WHAT THE EXERCISE ASKS:
Lines after the one containing "statement a state" are to be omitted; print exactly each line from the start of the records up to and including it.

Stored items from a collection

··········

-- ==== Sys2Proof/Tests/Slice0.lean ====
section
/-! SUPPORT. Tests: words of the rules, ill-formed instructions, one step on small states, and for every statement a state
and operands that meet its hypotheses. Expected values are worked out from the rules. -/

open Sys2Proof Sys2Proof.Machine

set_option Elab.async false

/-! ## Decoding: the words that the rules write out -/

/-- Examples of the rules: addi s5, s5, 1; andi s2, s3, 0xFF; beq s1, s2, +5; bfi s1, s2, s3; bfii s1, s2, 60, 8; bfx
s1, s2, s3; bfxi s1, s2, 8, 4; bfxz s1, s2, s3; brk; clz s1, s2; div s6, s7, s8; ecall 0x12; j -3; jal +0x40; jbank
0x0200; jbank s31, 0x0200. -/
theorem test_decode_control_slot_1 :
    decodeSlot 0 0x08A50001 = .ok (.addi 5 5 1) ∧
    decodeSlot 0 0x0C4300FF = .ok (.andi 2 3 255) ∧
    decodeSlot 0 0x4C220005 = .ok (.beq 1 2 5) ∧
    decodeSlot 0 0x40221800 = .ok (.bfi 1 2 3) ∧
    decodeSlot 0 0x4422023C = .ok (.bfii 1 2 8 60) ∧
    decodeSlot 0 0x38221800 = .ok (.bfx 1 2 3) ∧
    decodeSlot 0 0x3C220108 = .ok (.bfxi 1 2 4 8) ∧
    decodeSlot 0 0x38221801 = .ok (.bfxz 1 2 3) ∧
    decodeSlot 0 0x70000002 = .ok .brk ∧
    decodeSlot 0 0x34220000 = .ok (.clz 1 2) ∧
    decodeSlot 0 0x30C74000 = .ok (.div 6 7 8) ∧
    decodeSlot 0 0x74000012 = .ok (.ecall 18) ∧
    decodeSlot 0 0x53FFFFFD = .ok (.j 0x3FFFFFD) ∧
    decodeSlot 0 0x54000040 = .ok (.jal 64) ∧
    decodeSlot 0 0x64000200 = .ok (.jbank 0 512) ∧
    decodeSlot 0 0x67E00200 = .ok (.jbank 31 512) := by decide

/-- Examples of the rules: jr s30, s5; loop s6, +3; loopi 100, +2; mfs s4, FLAGS; movi s7, -5; movk s7, 0xBEEF, 2; mts
MODE, s9; mulhu s1, s2, s3; ori s2, s3, 0x8000; sel s1, s2, s3, s4; shri s4, s5, 12; slti s1, s2, -1; sltiu s1, s2, 1;
stop; trap s5; xori s2, s3, 1. -/
theorem test_decode_control_slot_2 :
    decodeSlot 0 0x581F0000 = .ok (.jr 0 31) ∧
    decodeSlot 0 0x5CC00003 = .ok (.loop 6 3) ∧
    decodeSlot 0 0x600C8002 = .ok (.loopi 100 2) ∧
    decodeSlot 0 0x68800008 = .ok (.mfs 4 8) ∧
    decodeSlot 0 0x24FFFFFB = .ok (.movi 7 0x1FFFFB) ∧
    decodeSlot 0 0x28E2BEEF = .ok (.movk 7 2 0xBEEF) ∧
    decodeSlot 0 0x6C090007 = .ok (.mts 9 7) ∧
    decodeSlot 0 0x2C221802 = .ok (.mulhu 1 2 3) ∧
    decodeSlot 0 0x10438000 = .ok (.ori 2 3 0x8000) ∧
    decodeSlot 0 0x48221900 = .ok (.sel 1 2 3 4) ∧
    decodeSlot 0 0x2085004C = .ok (.shri 4 5 12) ∧
    decodeSlot 0 0x1822FFFF = .ok (.slti 1 2 0xFFFF) ∧
    decodeSlot 0 0x1C220001 = .ok (.sltiu 1 2 1) ∧
    decodeSlot 0 0x70000000 = .ok .stop ∧
    decodeSlot 0 0x70050003 = .ok (.trap 5) ∧
    decodeSlot 0 0x14430001 = .ok (.xori 2 3 1) := by decide

/-- Examples of the rules: yield. -/
theorem test_decode_control_slot_3 :
    decodeSlot 0 0x70000001 = .ok .yield := by decide

/-- Examples of the rules: pand p1, p2, p3; pcnt s4, p5; pfirst.p2 s4, p5; pmov p1, p2; pnot p1, p2; por p1, p2, p3;
pxor p1, p2, p3; rqpop v2, rq1; rqpop.p3 v2, rq1, p5; vabs.f v1, v2; vadd.f.p2 v4, v5, v6; vadds.b8 v1, v2, v3; vand
v1, v2, v3; vandn v1, v2, v3; vbcast.f v6, s9; vclz.i v1, v2. -/
theorem test_decode_vector_slot_1 :
    decodeSlot 1 0x7C221800 = .ok (.pand 1 2 3) ∧
    decodeSlot 1 0x80850000 = .ok (.pcnt 4 5 0) ∧
    decodeSlot 1 0x80850201 = .ok (.pfirst 4 5 2) ∧
    decodeSlot 1 0x7C220004 = .ok (.pmov 1 2) ∧
    decodeSlot 1 0x7C220003 = .ok (.pnot 1 2) ∧
    decodeSlot 1 0x7C221801 = .ok (.por 1 2 3) ∧
    decodeSlot 1 0x7C221802 = .ok (.pxor 1 2 3) ∧
    decodeSlot 1 0x84410000 = .ok (.rqpop 2 1 0 0 0) ∧
    decodeSlot 1 0x8441030D = .ok (.rqpop 2 1 3 1 5) ∧
    decodeSlot 1 0x4C220080 = .ok (.vabs 1 2 0 4) ∧
    decodeSlot 1 0x04853280 = .ok (.vadd 4 5 6 2 4) ∧
    decodeSlot 1 0x482218E0 = .ok (.vadds 1 2 3 0 7) ∧
    decodeSlot 1 0x3C221800 = .ok (.vand 1 2 3 0) ∧
    decodeSlot 1 0x3C221803 = .ok (.vandn 1 2 3 0) ∧
    decodeSlot 1 0x54C90080 = .ok (.vbcast 6 9 0 4) ∧
    decodeSlot 1 0x4C220042 = .ok (.vclz 1 2 0 2) := by decide

/-- Examples of the rules: vcmp.lt.f.p1 p3, v4, v5; vdiv.d v7, v8, v9; vexp2.f v10, v11; vext.i s3, v4, s5; vfma.d v3,
v1, v2; vfms.f v1, v2, v3; vfnma.d v1, v2, v3; vins.d v7, s8, s9; viota.l v3; viota.l.cnt.p2 v3; vlog2.bf v1, v2;
vmax.nl v1, v2, v3; vmin.i v1, v2, v3; vmov.p1 v2, v3; vmul.bf v1, v2, v3; vneg.d v1, v2. -/
theorem test_decode_vector_slot_2 :
    decodeSlot 1 0x34642982 = .ok (.vcmpLt 3 4 5 1 4) ∧
    decodeSlot 1 0x24E84860 = .ok (.vdiv 7 8 9 0 3) ∧
    decodeSlot 1 0x2D4B0082 = .ok (.vexp2 10 11 0 4) ∧
    decodeSlot 1 0x58642840 = .ok (.vext 3 4 5 2) ∧
    decodeSlot 1 0x10611060 = .ok (.vfma 3 1 2 0 3) ∧
    decodeSlot 1 0x14221880 = .ok (.vfms 1 2 3 0 4) ∧
    decodeSlot 1 0x18221860 = .ok (.vfnma 1 2 3 0 3) ∧
    decodeSlot 1 0x5CE84860 = .ok (.vins 7 8 9 0 3) ∧
    decodeSlot 1 0x78600000 = .ok (.viota 3 0 0) ∧
    decodeSlot 1 0x78600201 = .ok (.viotaCnt 3 2 0) ∧
    decodeSlot 1 0x2C2200A3 = .ok (.vlog2 1 2 0 5) ∧
    decodeSlot 1 0x20221820 = .ok (.vmax 1 2 3 0 1) ∧
    decodeSlot 1 0x1C221840 = .ok (.vmin 1 2 3 0 2) ∧
    decodeSlot 1 0x50430100 = .ok (.vmov 2 3 1) ∧
    decodeSlot 1 0x0C2218A0 = .ok (.vmul 1 2 3 0 5) ∧
    decodeSlot 1 0x4C220061 = .ok (.vneg 1 2 0 3) := by decide

/-- Examples of the rules: vnot v1, v2; vor v1, v2, v3; vpat.sw v4, v5, 37; vpopc.l v4, v5; vrcp.f v1, v2;
vred.add.f.core v9, v10; vred.max.i v1, v2; vrsq.d v1, v2; vsar.b8 v1, v2, v3; vsari.l v5, v6, 3; vsel.p4 v1, v2, v3;
vshli.i v1, v2, 4; vshr.i v5, v6, v7; vshuf v1, v2, v3; vsqrt.f v1, v2; vsub.l v1, v2, v3. -/
theorem test_decode_vector_slot_3 :
    decodeSlot 1 0x3C220004 = .ok (.vnot 1 2 0) ∧
    decodeSlot 1 0x3C221801 = .ok (.vor 1 2 3 0) ∧
    decodeSlot 1 0x6C852803 = .ok (.vpat 4 5 5 0 1 1) ∧
    decodeSlot 1 0x4C850003 = .ok (.vpopc 4 5 0 0) ∧
    decodeSlot 1 0x2C220080 = .ok (.vrcp 1 2 0 4) ∧
    decodeSlot 1 0x652A0088 = .ok (.vredAdd 9 10 0 4 1) ∧
    decodeSlot 1 0x64220042 = .ok (.vredMax 1 2 0 2 0) ∧
    decodeSlot 1 0x2C220061 = .ok (.vrsq 1 2 0 3) ∧
    decodeSlot 1 0x402218E2 = .ok (.vsar 1 2 3 0 7) ∧
    decodeSlot 1 0x44A60302 = .ok (.vsari 5 6 3 0) ∧
    decodeSlot 1 0x38221C00 = .ok (.vsel 1 2 3 4) ∧
    decodeSlot 1 0x44220440 = .ok (.vshli 1 2 4 2) ∧
    decodeSlot 1 0x40A63841 = .ok (.vshr 5 6 7 0 2) ∧
    decodeSlot 1 0x68221800 = .ok (.vshuf 1 2 3 0) ∧
    decodeSlot 1 0x28220080 = .ok (.vsqrt 1 2 0 4) ∧
    decodeSlot 1 0x08221800 = .ok (.vsub 1 2 3 0 0) := by decide

/-- Examples of the rules: vsubs.nl v1, v2, v3; vtanh.hf v1, v2; vtopk.f v12, v13, 2; vxor v1, v2, v3; xcopy v6, v7,
s8, 2. -/
theorem test_decode_vector_slot_4 :
    decodeSlot 1 0x48221821 = .ok (.vsubs 1 2 3 0 1) ∧
    decodeSlot 1 0x2C2200C4 = .ok (.vtanh 1 2 0 6) ∧
    decodeSlot 1 0x758D0081 = .ok (.vtopk 12 13 0 4 0 1) ∧
    decodeSlot 1 0x3C221802 = .ok (.vxor 1 2 3 0) ∧
    decodeSlot 1 0x70C74002 = .ok (.xcopy 6 7 8 0 2) := by decide

/-- Examples of the rules: grx td9, td4; seedscan s8, td2, s3, s4; setfmt fm1, s5; tacc t6, t3; tacc.sat t6, t3; tdld
td7, [h3+0x40]; tdset.base td5, s6; tdset.sub td5, td2, s6; tldb bs1, td3; tldc t4, td1; tldc.sp t4, td1; tmma.cs t1,
td2, bs1, fm2; tmma.gr.sp t5, td4, td6, fm0; tmov t6, t3; tstc t4, td2; tzero t2. -/
theorem test_decode_matrix_slot_1 :
    decodeSlot 2 0x52480000 = .ok (.grx 9 4) ∧
    decodeSlot 2 0x4C903200 = .ok (.seedscan 2 8 3 4) ∧
    decodeSlot 2 0x20405000 = .ok (.setfmt 1 5) ∧
    decodeSlot 2 0x59860000 = .ok (.tacc 6 3 0) ∧
    decodeSlot 2 0x59860010 = .ok (.tacc 6 3 1) ∧
    decodeSlot 2 0x25C60002 = .ok (.tdld 7 3 2) ∧
    decodeSlot 2 0x29406000 = .ok (.tdsetBase 5 6) ∧
    decodeSlot 2 0x29446040 = .ok (.tdsetSub 5 2 6) ∧
    decodeSlot 2 0x1C460000 = .ok (.tldb 1 3) ∧
    decodeSlot 2 0x0D020000 = .ok (.tldc 4 1 0) ∧
    decodeSlot 2 0x0D020001 = .ok (.tldc 4 1 1) ∧
    decodeSlot 2 0x04486800 = .ok (.tmmaCs 1 2 1 2 0 0) ∧
    decodeSlot 2 0x05518500 = .ok (.tmmaGr 5 4 6 0 0 1) ∧
    decodeSlot 2 0x55860000 = .ok (.tmov 6 3) ∧
    decodeSlot 2 0x11040000 = .ok (.tstc 4 2) ∧
    decodeSlot 2 0x08800000 = .ok (.tzero 2 0 0) := by decide

/-- Examples of the rules: tzero.i t2; tzero.sp t2; xcfm s6; xins s10, s11; xinv s10; xlook s8, s9; xmiss.p1 v7, v4,
v6; xpin s10, s11; xrdt s12, s10; xspec s5; xsq s6; xtagq.fa s7, s6; xtrain.p1 v4, v6. -/
theorem test_decode_matrix_slot_2 :
    decodeSlot 2 0x08800010 = .ok (.tzero 2 1 0) ∧
    decodeSlot 2 0x08800001 = .ok (.tzero 2 0 1) ∧
    decodeSlot 2 0x30006010 = .ok (.xcfm 6) ∧
    decodeSlot 2 0x4800A580 = .ok (.xins 10 11) ∧
    decodeSlot 2 0x4800A010 = .ok (.xinv 10) ∧
    decodeSlot 2 0x44109000 = .ok (.xlook 8 9) ∧
    decodeSlot 2 0x404E4300 = .ok (.xmiss 1 7 4 6) ∧
    decodeSlot 2 0x4800A5B0 = .ok (.xpin 10 11) ∧
    decodeSlot 2 0x4818A020 = .ok (.xrdt 12 10) ∧
    decodeSlot 2 0x300A0000 = .ok (.xspec 5) ∧
    decodeSlot 2 0x30006020 = .ok (.xsq 6) ∧
    decodeSlot 2 0x300E6030 = .ok (.xtagq 7 6 0) ∧
    decodeSlot 2 0x38404300 = .ok (.xtrain 1 4 6) := by decide

/-- Examples of the rules: coll.ar.add s5, td2, td3; coll.bc s5, td2, td3; coll.rs.add.wc s5, td2, td3; cpy s7, cq1,
[h4+s8]; cpya s7, cq0, [h4+s8]; discard h4, s10, 3; evrd s2, s3; fence 0x0003, .clu; fladd.add.die s5, s6;
fladd.arr.pan s5; fladd.drop.pan s5; flset.die s4, s5, s6, 9; flwait.bar.die s7, s8; flwait.eq.clu s7, s8, s9;
flwait.ge.pan s7, s8, s9; grp.free s5. -/
theorem test_decode_memory_slot_1 :
    decodeSlot 3 0x98A21800 = .ok (.collAr 5 2 3 0 0) ∧
    decodeSlot 3 0x98A21803 = .ok (.collBc 5 2 3) ∧
    decodeSlot 3 0x98A21821 = .ok (.collRs 5 2 3 1 0) ∧
    decodeSlot 3 0x68E44001 = .ok (.cpy 7 4 8 1) ∧
    decodeSlot 3 0x6CE44000 = .ok (.cpya 7 4 8 0) ∧
    decodeSlot 3 0xA0045003 = .ok (.discard 4 10 3) ∧
    decodeSlot 3 0xA4430000 = .ok (.evrd 2 3) ∧
    decodeSlot 3 0x3C020003 = .ok (.fence 2 3) ∧
    decodeSlot 3 0x78053032 = .ok (.fladdAdd 5 6 3) ∧
    decodeSlot 3 0x78050040 = .ok (.fladdArr 5 4) ∧
    decodeSlot 3 0x78050041 = .ok (.fladdDrop 5 4) ∧
    decodeSlot 3 0x7C8530C9 = .ok (.flset 4 5 6 3 9) ∧
    decodeSlot 3 0x80E80032 = .ok (.flwaitBar 7 8 3) ∧
    decodeSlot 3 0x80E84820 = .ok (.flwaitEq 7 8 9 2) ∧
    decodeSlot 3 0x80E84841 = .ok (.flwaitGe 7 8 9 4) ∧
    decodeSlot 3 0x9C050001 = .ok (.grpFree 5) := by decide

/-- Examples of the rules: grp.mk s5, [h4+s8]; grp.q s6, s5; hchk s1, h2; hinfo s6, h2; hmov h3, h2; hrel h2; istore
s3, s4; ld.d s9, [h2+0x40]; lda.w.die s3, [h1+0x4]; ldx.wz s3, [h1+s7]; nbclr s6; nbpv.pan vm1, s5, s6, s7; nbrd.mask
vm2, s6; nbrd.pan s9, s6; nbrd.st s9, s6; nbrd.vm s9, vm2, 3. -/
theorem test_decode_memory_slot_2 :
    decodeSlot 3 0x9CA44000 = .ok (.grpMk 5 4 8) ∧
    decodeSlot 3 0x9CC50002 = .ok (.grpQ 6 5) ∧
    decodeSlot 3 0x38220000 = .ok (.hchk 1 2) ∧
    decodeSlot 3 0x38C20003 = .ok (.hinfo 6 2) ∧
    decodeSlot 3 0x38620002 = .ok (.hmov 3 2) ∧
    decodeSlot 3 0x38020001 = .ok (.hrel 2) ∧
    decodeSlot 3 0x90032000 = .ok (.istore 3 4) ∧
    decodeSlot 3 0x05240C08 = .ok (.ld 9 2 0 3 8) ∧
    decodeSlot 3 0x14620981 = .ok (.lda 3 1 0 2 3 1) ∧
    decodeSlot 3 0x0C6218E0 = .ok (.ldx 3 1 0 6 7) ∧
    decodeSlot 3 0x8C060000 = .ok (.nbclr 6) ∧
    decodeSlot 3 0x84A63841 = .ok (.nbpv 5 6 7 4 1) ∧
    decodeSlot 3 0x88460002 = .ok (.nbrdMask 2 6 0) ∧
    decodeSlot 3 0x89260040 = .ok (.nbrd 9 6 4) ∧
    decodeSlot 3 0x89260001 = .ok (.nbrdSt 9 6 0) ∧
    decodeSlot 3 0x8922000F = .ok (.nbrdVm 9 2 3) := by decide

/-- Examples of the rules: qcfg q6, s5; qpop s5, q3; qpush q1, s6; qrq q6, rq0; qstat s4, q6; st.w.c3 s4, [h5+0x10];
stl.d.pan s4, [h3+0x8]; stx.d s4, [h5+s6]; sys.rest s1, s2; sys.save s1, s2; sys.shoot s4; sys.world s1; tlrd s5, tl2;
tlwait tl1, s7; vgath.w v5, [h2+v6]; vld.d v5, [h2+0x400]. -/
theorem test_decode_memory_slot_3 :
    decodeSlot 3 0x5CC50000 = .ok (.qcfg 6 5) ∧
    decodeSlot 3 0x4CA30000 = .ok (.qpop 5 3) ∧
    decodeSlot 3 0x48260000 = .ok (.qpush 1 6) ∧
    decodeSlot 3 0x64C00000 = .ok (.qrq 6 0) ∧
    decodeSlot 3 0x58860000 = .ok (.qstat 4 6) ∧
    decodeSlot 3 0x088A6804 = .ok (.st 4 5 3 2 4) ∧
    decodeSlot 3 0x18860E01 = .ok (.stl 4 3 0 3 4 1) ∧
    decodeSlot 3 0x108A0CC0 = .ok (.stx 4 5 0 3 6) ∧
    decodeSlot 3 0xA8011001 = .ok (.sysRest 1 2) ∧
    decodeSlot 3 0xA8011000 = .ok (.sysSave 1 2) ∧
    decodeSlot 3 0xA8040003 = .ok (.sysShoot 4) ∧
    decodeSlot 3 0xA8010002 = .ok (.sysWorld 1) ∧
    decodeSlot 3 0x74A01000 = .ok (.tlrd 5 2) ∧
    decodeSlot 3 0x70070800 = .ok (.tlwait 7 1) ∧
    decodeSlot 3 0x2CA408C0 = .ok (.vgath 5 2 0 2 6) ∧
    decodeSlot 3 0x1CA40C80 = .ok (.vld 5 2 0 3 128) := by decide

/-- Examples of the rules: vlds.d v5, [h2+s6]; vqpop v3, q3, p2; vqpush q1, v3; vscat.d v5, [h2+v6]; vst.d v5,
[h2+0x400]; vsts.w v5, [h2+s6]; xdfi s5, 0x0001; xdfw s5. -/
theorem test_decode_memory_slot_4 :
    decodeSlot 3 0x24A40CC0 = .ok (.vlds 5 2 0 3 6) ∧
    decodeSlot 3 0x54631008 = .ok (.vqpop 3 3 2 1) ∧
    decodeSlot 3 0x50230000 = .ok (.vqpush 1 3 0 0) ∧
    decodeSlot 3 0x30A40CC0 = .ok (.vscat 5 2 0 3 6) ∧
    decodeSlot 3 0x20A40C80 = .ok (.vst 5 2 0 3 128) ∧
    decodeSlot 3 0x28A408C0 = .ok (.vsts 5 2 0 2 6) ∧
    decodeSlot 3 0x40A00001 = .ok (.xdfi 5 1) ∧
    decodeSlot 3 0x44050000 = .ok (.xdfw 5) := by decide
/-- The bits of R66: `tmm` at level 3 with split N, mask register 2 inverted, ORD, COF and SP set, PARAM 0x12345678, and
three descriptor addresses; `tjmp` to address 0x40. -/
theorem test_decode_tile :
    decodeTile (0x01 + 3 * 2 ^ 8 + 2 * 2 ^ 12 + 2 * 2 ^ 16 + 2 ^ 19 + 2 ^ 20 + 2 ^ 21 + 2 ^ 22 + 0x12345678 * 2 ^ 32 +
      0x1000 * 2 ^ 64 + 0x2000 * 2 ^ 128 + 0x3000 * 2 ^ 192) =
      { op := 1, level := 3, split := 2, dm := 2, inv := true, ord := true, cof := true, spec := true, rsv := false,
        func := 0, param := 0x12345678, da := 0x1000, db := 0x2000, dc := 0x3000 } ∧
    tileDecodes (decodeTile (0x10 + 4 * 2 ^ 8 + 0x40 * 2 ^ 64)) (.tjmp (decodeTile (0x10 + 4 * 2 ^ 8 + 0x40 * 2 ^ 64))) = true ∧
    tileDecodes (decodeTile 0x0C) (.tcoll (decodeTile 0x0C)) = true ∧ tileDecodes (decodeTile 0x0D) (.tcoll (decodeTile 0x0D)) = false := by
  decide

/-- R52, R54, R61, R126, R133: words that stand for no instruction are refused by name. -/
theorem test_decode_refuses :
    decodeSlot 0 0x04000013 = .bad .reservedField ∧ decodeSlot 0 0x38220002 = .bad .reservedField ∧
    decodeSlot 0 0xF4000000 = .bad .illegalHeader ∧ decodeSlot 1 0xFC000000 = .bad .illegalOpcode ∧
    decodeSlot 0 0xC0000000 = .bad .illegalOpcode ∧ decodeSlot 0 0x28FCBEEF = .bad .reservedField := by decide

··········

TASK OUTPUT:
-- ==== Sys2Proof/Tests/Slice0.lean ====
section
/-! SUPPORT. Tests: words of the rules, ill-formed instructions, one step on small states, and for every statement a state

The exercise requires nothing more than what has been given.